**Brief**.
Select all lines holding the word "follows" from the entries that follow.

**Exercise inputs**.

theorem State.apartFromFrames_timeGhost (b s : State) (k : SlotIx) :
    (b.timeGhost s k).apartFromFrames = s.apartFromFrames := by
  unfold State.timeGhost
  rw [State.apartFromFrames_setSlot, Slot.apartFromTimer_timeGhost, ← State.slot_apartFromFrames,
    State.setSlot_self]

@[simp] theorem State.apartFromFrames_timeGhosts (b s : State) :
    (b.timeGhosts s).apartFromFrames = s.apartFromFrames := by
  simp only [State.timeGhosts, State.apartFromFrames_timeGhost]

@[simp] theorem State.apartFromReports_timeGhosts (b s : State) :
    (b.timeGhosts s).apartFromReports = s.apartFromReports :=
  State.apartFromReports_of_frames (State.apartFromFrames_timeGhosts b s)

/-- What follows an event changes nothing apart from reports. -/
@[simp] theorem State.apartFromReports_settle (b s : State) :
    (b.settle s).apartFromReports = s.apartFromReports := by
  simp [State.settle]

/-! ### The transmit queue -/

theorem mem_insertByUrgency (e x : TxEntry) (q : List TxEntry) :
    x ∈ insertByUrgency e q ↔ x = e ∨ x ∈ q := by
  induction q with
  | nil => simp [insertByUrgency]
  | cons y ys ih =>
    unfold insertByUrgency; split
    · simp
    · simp only [List.mem_cons, ih]; tauto

theorem length_insertByUrgency (e : TxEntry) (q : List TxEntry) :
    (insertByUrgency e q).length = q.length + 1 := by
  induction q with
  | nil => rfl
  | cons y ys ih =>
    unfold insertByUrgency; split
    · rfl
    · simp [ih]

theorem insertByUrgency_perm (e : TxEntry) (q : List TxEntry) : (insertByUrgency e q).Perm (e :: q) := by
  induction q with
  | nil => exact List.Perm.refl _
  | cons y ys ih =>
    unfold insertByUrgency; split
    · exact List.Perm.refl _
    · exact (ih.cons y).trans (List.Perm.swap e y ys)

theorem insertByUrgency_sorted (e : TxEntry) (q : List TxEntry)
    (h : q.Pairwise (fun a b => a.urgency ≤ b.urgency)) :
    (insertByUrgency e q).Pairwise (fun a b => a.urgency ≤ b.urgency) := by
  induction q with
  | nil => simp [insertByUrgency]
  | cons y ys ih =>
    rw [List.pairwise_cons] at h
    unfold insertByUrgency; split
    · rename_i hlt
      rw [List.pairwise_cons]
      refine ⟨?_, List.pairwise_cons.mpr h⟩
      intro z hz
      rcases List.mem_cons.mp hz with rfl | hz
      · exact Nat.le_of_lt hlt
      · exact Nat.le_trans (Nat.le_of_lt hlt) (h.1 z hz)
    · rename_i hge
      rw [List.pairwise_cons]
      refine ⟨?_, ih h.2⟩
      intro z hz
      rcases (mem_insertByUrgency e z ys).mp hz with rfl | hz
      · exact Nat.le_of_not_lt hge
      · exact h.1 z hz

@[simp] theorem length_replaceHoldState (f : OutFrame) (q : List TxEntry) :
    (replaceHoldState f q).length = q.length := by
  simp [replaceHoldState]

/-- R149: the frame taken from a full queue and the frames left are the queue's frames, in their order. -/
theorem takeYoungest_spec {q : List TxEntry} {v : TxEntry} {rest : List TxEntry}
    (h : takeYoungest q = some (v, rest)) :
    q.Perm (v :: rest) ∧ rest.Sublist q ∧ v.onBus = false := by
  induction q generalizing rest with
  | nil => simp [takeYoungest] at h
  | cons x xs ih =>
    unfold takeYoungest at h
    split at h
    · rename_i v' rest' h'
      obtain ⟨rfl, rfl⟩ : v' = v ∧ x :: rest' = rest := by simpa using h
      obtain ⟨hp, hs, hb⟩ := ih h'
      exact ⟨(hp.cons x).trans (List.Perm.swap v' x rest'), hs.cons_cons x, hb⟩
    · split at h
      · simp at h
      · rename_i hb
        obtain ⟨rfl, rfl⟩ : x = v ∧ xs = rest := by simpa using h
        exact ⟨List.Perm.refl _, List.sublist_cons_self x xs, by simpa using hb⟩

/-- R147, R148: with room in the queue an offer discards nothing. -/
theorem enqueue_of_room (e : TxEntry) (q : List TxEntry) (h : q.length < Config.transmitCapacity) :
    (enqueue e q).2 = none := by
  unfold enqueue; split
  · rfl
  · rfl

theorem enqueue_length_le (e : TxEntry) (q : List TxEntry) (h : q.length < Config.transmitCapacity) :
    (enqueue e q).1.length ≤ q.length + 1 := by
  unfold enqueue; split
  · simp
  · simp [length_insertByUrgency]

/-- R147, R148: after an offer with room, the frame offered stands in the queue. -/
theorem enqueue_mem (e : TxEntry) (q : List TxEntry) (h : q.length < Config.transmitCapacity) :
    ∃ x ∈ (enqueue e q).1, x.frame = e.frame := by
  unfold enqueue; split
  · rename_i hr
    obtain ⟨hh, ha⟩ : e.isHoldState = true ∧ q.any TxEntry.isHoldState = true := by simpa using hr
    obtain ⟨x, hx, hxh⟩ := List.any_eq_true.mp ha
    refine ⟨{ x with frame := e.frame, replaced := x.onBus }, ?_, rfl⟩
    simp only [replaceHoldState, List.mem_map]
    exact ⟨x, hx, by simp [hxh]⟩
  · exact ⟨e, (mem_insertByUrgency e e q).mpr (Or.inl rfl), rfl⟩

/-- R147, R148: an offer with room leaves the other frames, but for a HOLD_STATE that is replaced. -/
theorem enqueue_keeps (e x : TxEntry) (q : List TxEntry) (h : q.length < Config.transmitCapacity)
    (hx : x ∈ q) : x.isHoldState = true ∨ x ∈ (enqueue e q).1 := by
  by_cases hh : x.isHoldState = true
  · exact Or.inl hh
  · right
    unfold enqueue; split
    · simp only [replaceHoldState, List.mem_map]
      exact ⟨x, hx, by simp [hh]⟩
    · exact (mem_insertByUrgency e x q).mpr (Or.inr hx)

/-- R147, R148: an offer with room adds no frame but the one offered, which replaces a HOLD_STATE or is
new. -/
theorem enqueue_adds (e x : TxEntry) (q : List TxEntry) (h : q.length < Config.transmitCapacity)
    (hx : x ∈ (enqueue e q).1) : x ∈ q ∨ x.frame = e.frame := by
  unfold enqueue at hx; split at hx
  · simp only [replaceHoldState, List.mem_map] at hx
    obtain ⟨y, hy, rfl⟩ := hx
    by_cases hh : y.isHoldState = true
    · right; simp [hh]
    · left; simpa [hh] using hy
  · rcases (mem_insertByUrgency e x q).mp hx with rfl | hx
    · exact Or.inr rfl
    · exact Or.inl hx

/-! ### Offers with room -/

/-- An offer with room only puts the frame into the queue. -/
theorem State.offer_of_room (s : State) (f : OutFrame) (o : Option Nat) (h : s.hasRoom 1) :
    s.offer f o = if s.serving then s.setQueue (enqueue (.offered f o) s.port.queue).1 else s := by
  have hlt : s.port.queue.length < Config.transmitCapacity := h
  unfold State.offer
  by_cases hs : s.serving = true
  · rw [if_pos hs, if_pos hs]
    have := enqueue_of_room (.offered f o) s.port.queue hlt
    split
    · rename_i q heq; rw [heq]
    · rename_i q e heq; rw [heq] at this; simp at this
  · rw [if_neg hs, if_neg hs]

theorem State.offerReport_of_room (s : State) (f : OutFrame) (h : s.hasRoom 1) :
    s.offerReport f = if s.serving then s.setQueue (enqueue (.offered f none) s.port.queue).1 else s := by
  have hlt : s.port.queue.length < Config.transmitCapacity := h
  unfold State.offerReport
  rw [enqueue_of_room _ _ hlt]
  rfl

/-- The state in which an incident leaves the capture (R153, step 1). -/
def State.noted (s : State) (inc : Incident) : State := if isAlarm inc.kind then s.captureAlarm inc else s

theorem State.captureAlarm_serving (s : State) (inc : Incident) :
    (s.captureAlarm inc).serving = s.serving := by
  unfold State.captureAlarm; split <;> rfl

theorem State.captureAlarm_port (s : State) (inc : Incident) : (s.captureAlarm inc).port = s.port := by
  unfold State.captureAlarm; split <;> rfl

theorem State.noted_port (s : State) (inc : Incident) : (s.noted inc).port = s.port := by
  unfold State.noted; split
  · exact s.captureAlarm_port inc
  · rfl

theorem State.raise_eq_offerReport (s : State) (inc : Incident) :
    s.raise inc = (s.noted inc).offerReport (s.reportOf inc) := by
  unfold State.raise State.noted State.reportOf
  by_cases h : isAlarm inc.kind = true
  · cases s.capture <;> simp [h]
  · simp [h]

theorem State.apartFromFrames_offerReport_of_room (s : State) (f : OutFrame) (h : s.hasRoom 1) :
    (s.offerReport f).apartFromFrames = s.apartFromFrames := by
  rw [State.offerReport_of_room s f h]; split <;> rfl

theorem State.apartFromFrames_offer_of_room (s : State) (f : OutFrame) (o : Option Nat) (h : s.hasRoom 1) :
    (s.offer f o).apartFromFrames = s.apartFromFrames := by
  rw [State.offer_of_room s f o h]; split <;> rfl

theorem State.hasRoom_noted (s : State) (inc : Incident) (n : Nat) :
    (s.noted inc).hasRoom n ↔ s.hasRoom n := by
  unfold State.hasRoom; rw [State.noted_port]

theorem State.apartFromFrames_raise_of_room (s : State) (inc : Incident) (h : s.hasRoom 1) :
    (s.raise inc).apartFromFrames = (s.noted inc).apartFromFrames := by
  rw [State.raise_eq_offerReport,
    State.apartFromFrames_offerReport_of_room _ _ ((State.hasRoom_noted s inc 1).mpr h)]

theorem State.apartFromFrames_offerHoldState_of_room (s : State) (h : s.hasRoom 1) :
    s.offerHoldState.apartFromFrames = s.apartFromFrames := by
  unfold State.offerHoldState; split
  · rw [State.apartFromFrames_offer_of_room]
    · rfl
    · exact h
  · rfl

/-- Where the mask is formed from. -/
theorem State.formMask_congr {s u : State} (hs : s.slots = u.slots) (hr : s.records = u.records)
    (hl : s.faultLatch = u.faultLatch) (hc : s.capture = u.capture) (hg : s.config = u.config) :
    s.formMask = u.formMask := by
  obtain ⟨⟩ := s; obtain ⟨⟩ := u; subst hs hr hl hc hg; rfl

/-- R128, R131: with room in the queue, forming the mask writes it, offers its HOLD_STATE and restarts the
period timer, and nothing else. -/
theorem State.updateMask_of_room (s : State) (h : s.hasRoom 1) :
    s.updateMask =
      if s.formMask = s.holdMask then s
      else if s.serving then
        { s with holdMask := s.formMask, periodTimer := some (s.time + Config.periodTime) }.setQueue
          (enqueue (.offered (.holdState s.formMask s.nodeState) none) s.port.queue).1
      else { s with holdMask := s.formMask } := by
  unfold State.updateMask
  split
  · rfl
  · unfold State.offerHoldState
    by_cases hs : s.serving = true
    · rw [if_pos hs, if_pos (show State.serving { s with holdMask := s.formMask } = true from hs)]
      rw [State.offer_of_room]
      · exact if_pos hs
      · exact h
    · rw [if_neg hs, if_neg (show ¬State.serving { s with holdMask := s.formMask } = true from hs)]

/-- With room in the queue the mask is formed once: the second time finds it as it is. -/
theorem State.updateMask_updateMask_of_room (s : State) (h : s.hasRoom 1) :
    s.updateMask.updateMask = s.updateMask := by
  have key : s.updateMask.formMask = s.updateMask.holdMask := by
    rw [State.updateMask_of_room s h]
    split
    · assumption
    · split <;> exact State.formMask_congr rfl rfl rfl rfl rfl
  generalize s.updateMask = u at key ⊢
  unfold State.updateMask
  rw [if_pos key]

theorem State.apartFromFrames_updateMask_of_room (s : State) (h : s.hasRoom 1) :
    s.updateMask.apartFromFrames = s.apartFromFrames := by
  rw [State.updateMask_of_room s h]
  split
  · rfl
  · split <;> rfl

theorem State.timeGhosts_port (b s : State) : (b.timeGhosts s).port = s.port := rfl

/-- What follows an event, where the queue has room: nothing changes apart from frames. -/
theorem State.apartFromFrames_settle_of_room (b s : State) (h : s.hasRoom 1) :
    (b.settle s).apartFromFrames = s.apartFromFrames := by
  have h' : (b.timeGhosts s).hasRoom 1 := h
  unfold State.settle
  rw [State.apartFromFrames_setLines, State.updateMask_updateMask_of_room _ h',
    State.apartFromFrames_updateMask_of_room _ h', State.apartFromFrames_timeGhosts]

/-- What follows an event, where the queue has room: a frame in the queue stays, unless it is a HOLD_STATE. -/
theorem State.settle_keeps_of_room (b s : State) (h : s.hasRoom 1) (x : TxEntry) (hx : x ∈ s.port.queue) :
    x.isHoldState = true ∨ x ∈ (b.settle s).port.queue := by
  have h' : (b.timeGhosts s).hasRoom 1 := h
  unfold State.settle
  rw [State.updateMask_updateMask_of_room _ h', State.updateMask_of_room _ h']
  split
  · exact Or.inr hx
  · split
    · exact enqueue_keeps _ x _ h hx
    · exact Or.inr hx

/-- What follows an event, where the queue has room: it adds no frame but a HOLD_STATE. -/
theorem State.settle_adds_of_room (b s : State) (h : s.hasRoom 1) (x : TxEntry)
    (hx : x ∈ (b.settle s).port.queue) : x ∈ s.port.queue ∨ x.isHoldState = true := by
  have h' : (b.timeGhosts s).hasRoom 1 := h
  unfold State.settle at hx
  rw [State.updateMask_updateMask_of_room _ h', State.updateMask_of_room _ h'] at hx
  split at hx
  · exact Or.inl hx
  · split at hx
    · rcases enqueue_adds _ x _ h hx with hx | hx
      · exact Or.inl hx
      · right
        unfold TxEntry.isHoldState
        rw [hx]; rfl
    · exact Or.inl hx

/-! ### Completion -/

/-- How a claim `Leaves` is shown of a command that offers nothing itself. -/
theorem Leaves.of_finish {c : Instr} {s u v : State} (hc : exec c s = finish s v)
    (hr : v.apartFromReports = u.apartFromReports) (hf : s.hasRoom 1 → v.apartFromFrames = u.apartFromFrames)
    (hq : v.port.queue = s.port.queue) : Leaves c s u [] := by
  refine ⟨s.settle v, hc, ?_, ?_⟩
  · rw [State.apartFromReports_settle]; exact hr
  · intro h
    have hv : v.hasRoom 1 := by unfold State.hasRoom; rw [hq]; exact h
    refine ⟨?_, ?_, ?_, ?_⟩
    · rw [State.apartFromFrames_settle_of_room _ _ hv]; exact hf h
    · intro f hfm; exact absurd hfm (List.not_mem_nil)
    · intro e he; exact State.settle_keeps_of_room s v hv e (hq ▸ he)
    · intro e he
      rcases State.settle_adds_of_room s v hv e he with he | he
      · exact Or.inl (hq ▸ he)
      · exact Or.inr (Or.inr he)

**Exercise result**.
/-- What follows an event changes nothing apart from reports. -/
/-- What follows an event, where the queue has room: nothing changes apart from frames. -/
/-- What follows an event, where the queue has room: a frame in the queue stays, unless it is a HOLD_STATE. -/
/-- What follows an event, where the queue has room: it adds no frame but a HOLD_STATE. -/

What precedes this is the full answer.